Tuesday, February 21, 2012

Maple Granola with Pecans and Figs

Yes I'm sure I've never had dreadlocks...

I recently spent a weekend with four of my closest childhood friends and their lovely significant others.  As old friends are wont to do, we spent most of our time together reminiscing. In the process, we bored our better halves near to tears.

This did not stop us.

During our bajillionth "Do you remember when...?" conversation, one friend casually asked me,
"You had dreads for awhile, right?"
"No, I never had dreads", I replied.
"Yes, you totally did!!!", another of my friends chimed in.
"No, I'm VERY certain I did not..."

Several childish minutes later of "Yuh Huhs" and "Nuh Uhs", I had not successfully convinced my friends that though my hair has indeed been nearly every color of the rainbow over the years, it has never been in dreadlocks.

But I did go through a bit of a crunchy phase for a few years in high school and early college.
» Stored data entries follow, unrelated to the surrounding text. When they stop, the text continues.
-- ==== Sys2Proof/Syntax.lean ====
section
/-!
DEFINITION. The instruction set: one constructor per row of spec/opcode_table.json.
The first 227 are the encoded instructions (R167 to R175); their fields are the encoding's fields.
The other 138 are the machine's own steps (spec/95_what_each_step_holds.md): they have no encoding, and a
constructor's arguments say which agent takes the step and what it works on.
The structures before `Instr` are what those steps carry from one agent to another.
-/
namespace Sys2Proof

/-- A capability as a value: cursor, descriptor, tag (R63). -/
structure CapVal where
  val : Word
  desc : Word
  tag : Bool
  deriving DecidableEq, Repr

/-- An active message (R17), with what its head flit and its NI keep with it. Cores are numbered
((module·24 + site)·32 + row)·32 + col. -/
structure Message where
  /-- MSGID layout of R214. -/
  id : Word
  /-- Source core (SRC 0), or the source site times 1,024 for other kinds of source. -/
  src : Nat
  /-- Target core, as resolved (R19). -/
  dst : Nat
  handler : Nat
  cls : Nat
  a1 : Word
  a2 : Word
  a3 : Word
  a4 : Word
  cap : CapVal
  payload : List Byte
  /-- Target grid and team index; none for an absolute message (R20). -/
  team : Option (Nat × Nat)
  /-- Team coordinates of the target, for a message with a team (R52). -/
  pos : Nat × Nat
  /-- Sent with SENDO (R27). -/
  ordered : Bool
  /-- Sent with SENDR: the target does a remote-copy invalidation first (R137). -/
  release : Bool
  /-- Retry count k of R41. -/
  retry : Nat
  /-- Timed retransmissions made so far (R26). -/
  timed : Nat
  /-- Made from an orphan reply (R31). -/
  orphan : Bool
  /-- The grid whose outstanding-work count holds this message (R55). -/
  counted : Option Nat
  deriving DecidableEq, Repr

/-- The reply kinds of R31, and `fill`, the answer to a load from memory at another site (R104), which is no reply of R30. -/
inductive ReplyKind where
  | load | get | amo | flushrd | grant | sc | vload | tload | fill
  deriving DecidableEq, Repr

/-- A reply on its way to the context that asked (R30, R31). `op` numbers the request in its context. -/
structure Reply where
  core : Nat
  ctx : Nat
  gen : Nat
  op : Nat
  kind : ReplyKind
  dest : Nat
  val : Word
  desc : Word
  tag : Bool
  bytes : List Byte
  deriving DecidableEq, Repr

/-- An atomic operation on its way to its home (R225, R226, R231).
`op` is the AMO code of R172, or 16 + the XRED operation of R231 for a 32-bit one. -/
structure AmoReq where
  core : Nat
  /-- Storage address. -/
  addr : Nat
  op : Nat
  opnd : Word
  cmp : Word
  comm : Bool
  /-- Intent stat (R141). -/
  stat : Bool
  /-- Scope code of its order qualifier, 0 without one (R142). -/
  scope : Nat
  /-- (context, generation, request number, destination) of an AMO with return. -/
  ret : Option (Nat × Nat × Nat × Nat)
  /-- Operations of `core` without return that it performs, by context and number (R130, R142). -/
  acks : List (Nat × Nat)
  deriving DecidableEq, Repr

/-- What a hod request does (R254 to R257). -/
inductive HodKind where
  | copy | fill | gatherSum | gatherMean | scatter
  deriving DecidableEq, Repr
Most of my clothes were from a truly terrifying (and equally fabulous) thrift store in Ithaca, New York, I dyed my hair with henna instead of my go-to Manic Panic, I switched to all-natural (barely-functioning) hygiene products, the Indigo Girls played on repeat in my mini-van, and yes, it was during that time that I stopped eating meat.

It's been many years since that particular phase, but a little part of me looks forward to a day when I live in a place where it's socially acceptable for my wardrobe to be 100% linen and well-worn Birkenstocks, my music collection to be composed entirely of acoustic guitar and angsty chick rockers and where it's easier to buy local organic vegetables than imported fake Chanel.

But only part of me.

Maple Granola with Pecans & Figs
(adapted from this recipe in Cooking Light magazine)

  • 3 cups regular oats
  • 1/2 cup pecans (broken into small peices)
  • 1 rounded teaspoons ground cinnamon
  • 4 tablespoons wheat germ
  • 3 tablespoons ground flax seed
  • 1/8 teaspoon salt
  • 1/3 cup water
  • 1/4 cup honey
  • 1/4 cup maple syrup
  • 1 tablespoon brown sugar
  • 1 1/2 tablespoons canola oil
  • Cooking spray
  • 1 cup chopped dried figs

Preheat oven to 325°.

Combine first 6 ingredients in a large bowl.

Combine water, honey, syrup, sugar, and oil in a small saucepan; bring to a boil.

Pour over oat mixture; toss to coat.

Cover a large baking sheet with parchment paper

Spread oat mixture on baking sheet. 

Bake at 325° for 35 minutes or until golden, stirring every 10 minutes.

Place in a large bowl; stir in figs.

Cool completely before storing in an airtight container.

Serve with plain yogurt or milk & fresh berries, and enjoy a patchouli candle lit breakfast.

1 comment:

  1. as one who has had dreadlocks and loves a good patchouli scented anything, i found this post particularly endearing :-)....and delicious!